I've already pushed the update to the GitHub repository. It should be available in a few hours. Please update the MicrobiomeStat package then, and let me know if the problem persists or if there's anything else I can help you with.
Best regards, Chen YANG
Hello, Thank you for your prompt reply and help! I tried re-running my code, but the issue has not resolved itself. My steps are below:
Detach and re-install MicrobiomeStat
detach("package:MicrobiomeStat", unload = TRUE)
devtools::install_github("cafferychen777/MicrobiomeStat")
library(MicrobiomeStat)
Make the microbiomeData object:
MicrobiomeData <- list(feature.tab = otu_table_matrix,
meta.dat = metadata_df,
feature.ann = taxonomy_matrix)
MicrobiomeData <- mStat_normalize_data(data.obj = MicrobiomeData, method = "Rarefy-TSS")
MicrobiomeData$data.obj.norm$feature.tab <- as.matrix(MicrobiomeData$data.obj.norm$feature.tab)
mStat_validate_data(MicrobiomeData)
The error is as follows: Rule 1 passed: data.obj is a list. Rule 2 passed: meta.dat has been converted to a data.frame. Rule 3 passed: The row names of feature.tab match the row names of feature.ann. Rule 4 passed: The order of rows in meta.dat has been adjusted to match feature.tab.
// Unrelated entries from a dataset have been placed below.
-- ==== Sys2Proof/Machine/Operands.lean ====
section
/-! DEFINITION. The operands of the commands: the coordinate test (`40_framebuffer_pixel.md` R70), the character test
(`41_glyph_rasterizer.md` R84), the color of a glyph pixel (R84), loading the operand latches (`10_state.md` R13), and the
views of the loop counters that R13 names. -/

namespace Sys2Proof.Machine

/-- The bounds check of the pixel setter, on integers (R70, R72). -/
abbrev onScreen (x y : Int) : Prop := 0 ≤ x ∧ x < 128 ∧ 0 ≤ y ∧ y < 64

/-- The code has a glyph: `32 ≤ c ≤ 126` on the unsigned code (R84, R92). -/
abbrev hasGlyph (ch : Byte) : Prop := 32 ≤ ch.toNat ∧ ch.toNat ≤ 126

/-- `v(i,j) = not (g[j] xor color)` (R84): the color where the glyph bit is set, its inverse where it is not. -/
def glyphColor (g : Byte) (j : Nat) (color : Bool) : Bool := if g.getLsbD j then color else !color

/-- `w_i`: the glyph byte with `color` = 1, its complement with `color` = 0 (R86). -/
def inked (g : Byte) (color : Bool) : Byte := if color then g else ~~~g

/-- Loads the latch `op` (R13). -/
def State.loadOp (op : CmdOp) (s : State) : State := { s with latches := { s.latches with op := op } }
/-- Loads the origin and color operands (R13, R53). -/
def State.loadDraw (op : CmdOp) (x y : Int) (on : Bool) (s : State) : State :=
  { s with latches := { s.latches with op := op, ox := x, oy := y, oon := on } }

/-! ## The loop counters of R13: the position's argument where it carries one (R14), the resting value otherwise -/

/-- `is` -/
def State.counterIs (s : State) : Nat := match s.seq with | .initStep is => is | _ => s.latches.is
/-- `ci` -/
def State.counterCi (s : State) : Fin 1024 := match s.seq with | .clearing ci => ci | _ => s.latches.ci
/-- `gi` -/
def State.counterGi (s : State) : Fin 5 := match s.seq with | .glyph gi _ => gi | _ => s.latches.gi
/-- `gj` -/
def State.counterGj (s : State) : Fin 8 := match s.seq with | .glyph _ gj => gj | _ => s.latches.gj
/-- `pg` -/
def State.counterPg (s : State) : Fin 8 :=
  match s.seq with | .pageCmd pg _ => pg | .pageData pg => pg | _ => s.latches.pg

/-- A character of DRAW_STRING is drawn and its loops have ended at their last values, which `gi` and `gj` then keep. -/
def Latches.restGlyph (l : Latches) : Latches := { l with gi := 4, gj := 7 }

/-- DRAW_STRING's cursor advances (R88, R89). -/
def Latches.advance (l : Latches) : Latches := { l with cur := l.cur + Config.charAdvance }

end Sys2Proof.Machine
end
Error in mStat_validate_data(MicrobiomeData) : Rule 5 failed: feature.tab should be a matrix.
Hi pkirti33,
Thanks for following up and providing more details. I apologize that the issue is still not resolved. Based on the error message, it seems the root cause is that the feature.tab
object is not being recognized as a matrix after the mStat_normalize_data()
step, even when converting it explicitly using as.matrix()
.
One potential workaround is to skip the explicit normalization step. In the current version of MicrobiomeStat, almost all the functions perform "Rarefy-TSS" normalization by default under the hood. So you may be able to get the expected results without needing to call mStat_normalize_data()
directly.
Try this simplified workflow and see if it resolves the validation error:
MicrobiomeData <- list(feature.tab = otu_table_matrix,
meta.dat = metadata_df,
feature.ann = taxonomy_matrix)
mStat_validate_data(MicrobiomeData)
If the issue persists, please let me know. I'll do some further testing on my end to identify the underlying problem with mStat_normalize_data()
converting the data type. In the meantime, hopefully skipping that step provides a temporary solution.
Best regards, Caffery
Thank you for your help! I'll use your recommended solution for now.
Hi all, I am new in MicrobiomeStat. I am having the same problem as @pkirti33.
"Error in mStat_validate_data(MicrobiomeData_rare) : Rule 5 failed: feature.tab should be a matrix"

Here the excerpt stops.